- Ongeveer 2,4 miljard mensen koken op hout en houtskoolvuurtjes of kerosinekachels.
- Dit is goed voor 2 procent van de wereldwijde uitstoot van broeikasgassen en schaadt de bossen en de volksgezondheid.
- “Schoon koken” kan het klimaat helpen, maar vergt veel meer financiering, aldus een door de VN gesteunde lobbygroep.
- Lees ook: Nederland heeft klimaatdoel voor reductie CO2 in 2021 net niet gehaald, mede door warme winter
Bij een modern fornuis denk je misschien niet meteen aan het beschermen van bossen, maar in grote delen van de wereld beschikken mensen er niet over en dat heeft grote impact op het milieu. Een lobbygroep die gesteund wordt door de Verenigde Naties wil daar verandering in brengen in de hoop miljarden dollars te kunnen vrijmaken voor een weinig bekende klimaatoplossing.
Zo’n 2,4 miljard mensen in ontwikkelingslanden hebben geen toegang tot “schone keukens”, maar bereiden hun voedsel op hout, houtskoolvuurtjes en inefficiënte kerosinekachels. De uitstoot van koolstofdioxide is even hoog als die van de hele luchtvaartindustrie – ongeveer 2 procent van de globale uitstoot – en de blootstelling aan deze smog is zeer schadelijk voor degenen die koken, vaak vrouwen en kinderen.

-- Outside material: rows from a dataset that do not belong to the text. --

-- ==== Sys2Proof/Laws/Memory.lean ====
section
/-! SUPPORT. What the memory operations of Machine/Ops.lean do: read after write, the frame of a write, and the
canonical form. -/

namespace Sys2Proof.Laws

open Sys2Proof.Machine Sys2Proof.Config

theorem find_put (m : Memory) (a b : Nat) (v : Byte) :
    Memory.find (Memory.put m a v) b = if b = a then some v else Memory.find m b := by
  induction m with
  | nil => simp only [Memory.put, Memory.find, eq_comm]
  | cons e m ih =>
    obtain ⟨k, w⟩ := e
    simp only [Memory.put]
    split
    · simp only [Memory.find, eq_comm]
    · split
      · next h => subst h; simp only [Memory.find, eq_comm]; split <;> simp_all
      · next h1 h2 =>
        simp only [Memory.find, ih]
        split
        · next h => subst h; rw [if_neg (fun h => h2 h.symm)]
        · rfl

theorem find_unlist (m : Memory) (a b : Nat) :
    Memory.find (Memory.unlist m a) b = if b = a then none else Memory.find m b := by
  induction m with
  | nil => simp [Memory.unlist, Memory.find]
  | cons e m ih =>
    obtain ⟨k, w⟩ := e
    simp only [Memory.unlist] at ih ⊢
    by_cases hk : k = a
    · subst hk
      rw [List.filter_cons_of_neg (by simp), ih]
      simp only [Memory.find]
      split
      · rfl
      · next h => rw [if_neg (fun h' => h h'.symm)]
    · rw [List.filter_cons_of_pos (by simpa using hk)]
      simp only [Memory.find, ih]
      split
      · next h => subst h; rw [if_neg hk]
      · rfl

/-- Read after write, and the frame of a write: the whole effect of `Memory.write`. -/
theorem read_write (bg : Nat → Byte) (m : Memory) (a b : Nat) (v : Byte) :
    Memory.read bg (Memory.write bg m a v) b = if b = a then v else Memory.read bg m b := by
  unfold Memory.read Memory.write
  split
  · next h =>
    rw [find_unlist]
    split
    · next hb => subst hb; simp [h]
    · rfl
  · rw [find_put]
    split <;> simp

/-- Byte `b` after writing `n` little-endian bytes from `a` on: the whole effect of `Memory.writeLE`. -/
theorem read_writeLE (bg : Nat → Byte) (n : Nat) : ∀ (m : Memory) (a v b : Nat),
    Memory.read bg (Memory.writeLE bg m a n v) b =
      if a ≤ b ∧ b < a + n then BitVec.ofNat 8 (v / 256 ^ (b - a)) else Memory.read bg m b := by
  induction n with
  | zero =>
    intro m a v b
    rw [if_neg (by omega)]
    rfl
  | succ n ih =>
    intro m a v b
    rw [Memory.writeLE, ih, read_write]
    by_cases hb : b = a
    · subst hb
      rw [if_neg (by omega), if_pos rfl, if_pos (by omega)]
      simp
    · rw [if_neg hb]
      by_cases hr : a + 1 ≤ b ∧ b < a + 1 + n
      · rw [if_pos hr, if_pos (by omega), Nat.div_div_eq_div_mul, ← pow_succ',
          show b - (a + 1) + 1 = b - a by omega]
      · rw [if_neg hr, if_neg (by omega)]

/-- A little-endian read depends on the bytes it reads and on nothing else. -/
theorem readLE_congr {bg bg' : Nat → Byte} {m m' : Memory} (n : Nat) : ∀ (a : Nat),
    (∀ b, a ≤ b → b < a + n → Memory.read bg m b = Memory.read bg' m' b) →
    Memory.readLE bg m a n = Memory.readLE bg' m' a n := by
  induction n with
  | zero => intro a _; rfl
  | succ n ih =>
    intro a h
    rw [Memory.readLE, Memory.readLE, h a (by omega) (by omega), ih (a + 1)]
    intro b h1 h2
    exact h b (by omega) (by omega)

theorem readLE_lt (bg : Nat → Byte) (m : Memory) (n : Nat) : ∀ a, Memory.readLE bg m a n < 256 ^ n := by
  induction n with
  | zero => intro a; simp [Memory.readLE]
  | succ n ih =>
    intro a
    have := ih (a + 1)
    have := (Memory.read bg m a).isLt
    rw [Memory.readLE, pow_succ']
    omega

/-- Byte `k` of a little-endian number is the byte it was read from. -/
theorem readLE_byte (bg : Nat → Byte) (m : Memory) (n : Nat) : ∀ (a k : Nat), k < n →
    Memory.readLE bg m a n / 256 ^ k % 256 = (Memory.read bg m (a + k)).toNat := by
  induction n with
  | zero => intro a k h; omega
  | succ n ih =>
    intro a k h
    have hb := (Memory.read bg m a).isLt
    rw [Memory.readLE]
    cases k with
    | zero =>
      rw [pow_zero, Nat.div_one]
      change _ = (Memory.read bg m a).toNat
      omega
    | succ k =>
      rw [pow_succ', ← Nat.div_div_eq_div_mul,
        show ((Memory.read bg m a).toNat + 256 * Memory.readLE bg m (a + 1) n) / 256 =
          Memory.readLE bg m (a + 1) n by omega, ih (a + 1) k (by omega)]
      congr 2
      omega

/-- Reading what was just written. -/
theorem readLE_writeLE (bg : Nat → Byte) (n : Nat) : ∀ (m : Memory) (a v : Nat),
    Memory.readLE bg (Memory.writeLE bg m a n v) a n = v % 256 ^ n := by
  induction n with
  | zero => intro m a v; simp [Memory.readLE, Nat.mod_one]
  | succ n ih =>
    intro m a v
    have h0 : Memory.read bg (Memory.writeLE bg m a (n + 1) v) a = BitVec.ofNat 8 v := by
      rw [read_writeLE, if_pos (by omega)]; simp
    rw [Memory.readLE, h0, Memory.writeLE, ih, pow_succ', BitVec.toNat_ofNat, Nat.mod_mul]

/-- A read that a write does not touch. -/
theorem readLE_writeLE_of_disjoint (bg : Nat → Byte) {m : Memory} {a n v b k : Nat}
    (h : b + k ≤ a ∨ a + n ≤ b) :
    Memory.readLE bg (Memory.writeLE bg m a n v) b k = Memory.readLE bg m b k := by
  apply readLE_congr
  intro x h1 h2
  rw [read_writeLE, if_neg (by omega)]

theorem mem_put {m : Memory} {a : Nat} {v : Byte} {e : Host.Cell} (h : e ∈ Memory.put m a v) :
    e = (a, v) ∨ e ∈ m := by
  induction m with
  | nil => simpa [Memory.put] using h
  | cons f m ih =>
    obtain ⟨k, w⟩ := f
    simp only [Memory.put] at h
    split at h
    · simpa using h
    · split at h
      · simp only [List.mem_cons] at h ⊢
        tauto
      · simp only [List.mem_cons] at h ⊢
        rcases h with h | h
        · exact .inr (.inl h)
        · rcases ih h with h | h
          · exact .inl h
          · exact .inr (.inr h)

theorem put_rising {m : Memory} (a : Nat) (v : Byte) (h : m.Pairwise fun e f => e.1 < f.1) :
    (Memory.put m a v).Pairwise fun e f => e.1 < f.1 := by
  induction m with
  | nil => simp [Memory.put]
  | cons f m ih =>
    obtain ⟨k, w⟩ := f
    obtain ⟨hk, hm⟩ := List.pairwise_cons.mp h
    simp only [Memory.put]
    split
    · next ha =>
      refine List.pairwise_cons.mpr ⟨?_, h⟩
      intro e he
      rcases List.mem_cons.mp he with rfl | he
      · exact ha
      · exact Nat.lt_trans ha (hk e he)
    · split
      · next h2 =>
        subst h2
        exact List.pairwise_cons.mpr ⟨hk, hm⟩
      · next h1 h2 =>
        refine List.pairwise_cons.mpr ⟨?_, ih hm⟩
        intro e he
        rcases mem_put he with rfl | he
        · simp only; omega
        · exact hk e he

/-- A byte write inside the two windows keeps the canonical form. -/
theorem write_wf {bg : Nat → Byte} {m : Memory} {a : Nat} {v : Byte} (h : Memory.wf bg m)
    (h1 : bmemBase ≤ a) (h2 : a < memEnd) : Memory.wf bg (Memory.write bg m a v) := by
  unfold Memory.write
  split
  · refine ⟨h.1.filter _, ?_⟩
    intro e he
    exact h.2 e (List.mem_filter.mp he).1
  · next hv =>
    refine ⟨put_rising a v h.1, ?_⟩
    intro e he
    rcases mem_put he with rfl | he
    · exact ⟨h1, h2, hv⟩
    · exact h.2 e he

/-- A little-endian write inside the two windows keeps the canonical form. -/
theorem writeLE_wf {bg : Nat → Byte} (n : Nat) : ∀ {m : Memory} {a v : Nat}, Memory.wf bg m →
    bmemBase ≤ a → a + n ≤ memEnd → Memory.wf bg (Memory.writeLE bg m a n v) := by
  induction n with
  | zero => intro m a v h _ _; exact h
  | succ n ih =>
    intro m a v h h1 h2
    exact ih (write_wf h h1 (by omega)) (by omega) (by omega)

/-- Two canonical memories that read alike everywhere are equal. -/
theorem wf_ext {bg : Nat → Byte} : ∀ {m m' : Memory}, Memory.wf bg m → Memory.wf bg m' →
    (∀ a, Memory.read bg m a = Memory.read bg m' a) → m = m' := by
  have find_none : ∀ {m : Memory} {a : Nat}, (∀ e ∈ m, a < e.1) → Memory.find m a = none := by
    intro m a
    induction m with
    | nil => intro _; rfl
    | cons e m ih =>
      intro h
      have he := h e (by simp)
      rw [show e = (e.1, e.2) from rfl, Memory.find, if_neg (by omega)]
      exact ih fun f hf => h f (by simp [hf])
  have head_reads : ∀ {m : Memory} {k : Nat} {w : Byte}, Memory.read bg ((k, w) :: m) k = w := by
    intro m k w
    simp [Memory.read, Memory.find]
  intro m
  induction m with
  | nil =>
    intro m' _ h' hr
    cases m' with
    | nil => rfl
    | cons e m' =>
      obtain ⟨k, w⟩ := e
      have := hr k
      rw [head_reads] at this
      exact absurd this.symm (h'.2 (k, w) (by simp)).2.2
  | cons e m ih =>
    obtain ⟨k, w⟩ := e
    intro m' h h' hr
    obtain ⟨hk, hm⟩ := List.pairwise_cons.mp h.1
    cases m' with
    | nil =>
      have := hr k
      rw [head_reads] at this
      exact absurd this (h.2 (k, w) (by simp)).2.2
    | cons e' m' =>
      obtain ⟨k', w'⟩ := e'
      obtain ⟨hk', hm'⟩ := List.pairwise_cons.mp h'.1
      have hkk : k = k' := by
        rcases Nat.lt_trichotomy k k' with hlt | heq | hgt
        · have := hr k
          rw [head_reads, Memory.read, find_none (by
            intro f hf
            rcases List.mem_cons.mp hf with rfl | hf
            · exact hlt
            · exact Nat.lt_trans hlt (hk' f hf))] at this
          exact absurd this (h.2 (k, w) (by simp)).2.2
        · exact heq
        · have := hr k'
          rw [head_reads, Memory.read, find_none (by
            intro f hf
            rcases List.mem_cons.mp hf with rfl | hf
            · exact hgt
            · exact Nat.lt_trans hgt (hk f hf))] at this
          exact absurd this.symm (h'.2 (k', w') (by simp)).2.2
      subst hkk
      have hw : w = w' := by
        have := hr k
        rwa [head_reads, head_reads] at this
      subst hw
      congr 1
      apply ih ⟨hm, fun e he => h.2 e (by simp [he])⟩ ⟨hm', fun e he => h'.2 e (by simp [he])⟩
      intro a
      by_cases ha : a = k
      · subst ha
        simp only [Memory.read]
        rw [find_none hk, find_none hk']
      · have := hr a
        simp only [Memory.read, Memory.find] at this
        rw [if_neg (fun h => ha h.symm), if_neg (fun h => ha h.symm)] at this
        exact this

end Sys2Proof.Laws
end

En dan is er nog de schade aan de natuur: Meer dan een derde van het hout dat wordt gekapt voor brandstof groeit niet terug, wat bossen aantast en een bedreiging vormt voor de groeiende investeringen in klimaatoplossingen waarbij naar natuur wordt gekeken, volgens een deze week verschenen rapport van de Clean Cooking Alliance.
“Het gebrek aan toegang tot “schoon koken” is het meest onderbelichte gezondheids- en milieuprobleem ter wereld”, aldus Jillene Connors Belopolsky, stafchef en hoofd externe betrekkingen van de alliantie. “Het wordt van oudsher gezien als een vrouwenprobleem.”
De alliantie spoort aan tot het gebruik van fornuizen die voldoen aan de internationale normen voor binnenluchtkwaliteit, waaronder fornuizen die werken op vloeibaar petroleumgas, biogas of ethanol. Elektrische fornuizen en snelkookpannen staan ook op de lijst.
Hoewel vloeibaar petroleumgas een fossiele brandstof is, vervuilt het minder dan hout en steenkool en is het de meest kosteneffectieve oplossing voor Afrika ten zuiden van de Sahara, waar de overgrote meerderheid van de huishoudens geen toegang heeft tot schoon koken en elektriciteit, aldus Belopolsky.
Landbouwgemeenschappen bieden ook een kans in de regio omdat dierlijk en plantaardig afval kan worden omgezet in biogas en ethanol.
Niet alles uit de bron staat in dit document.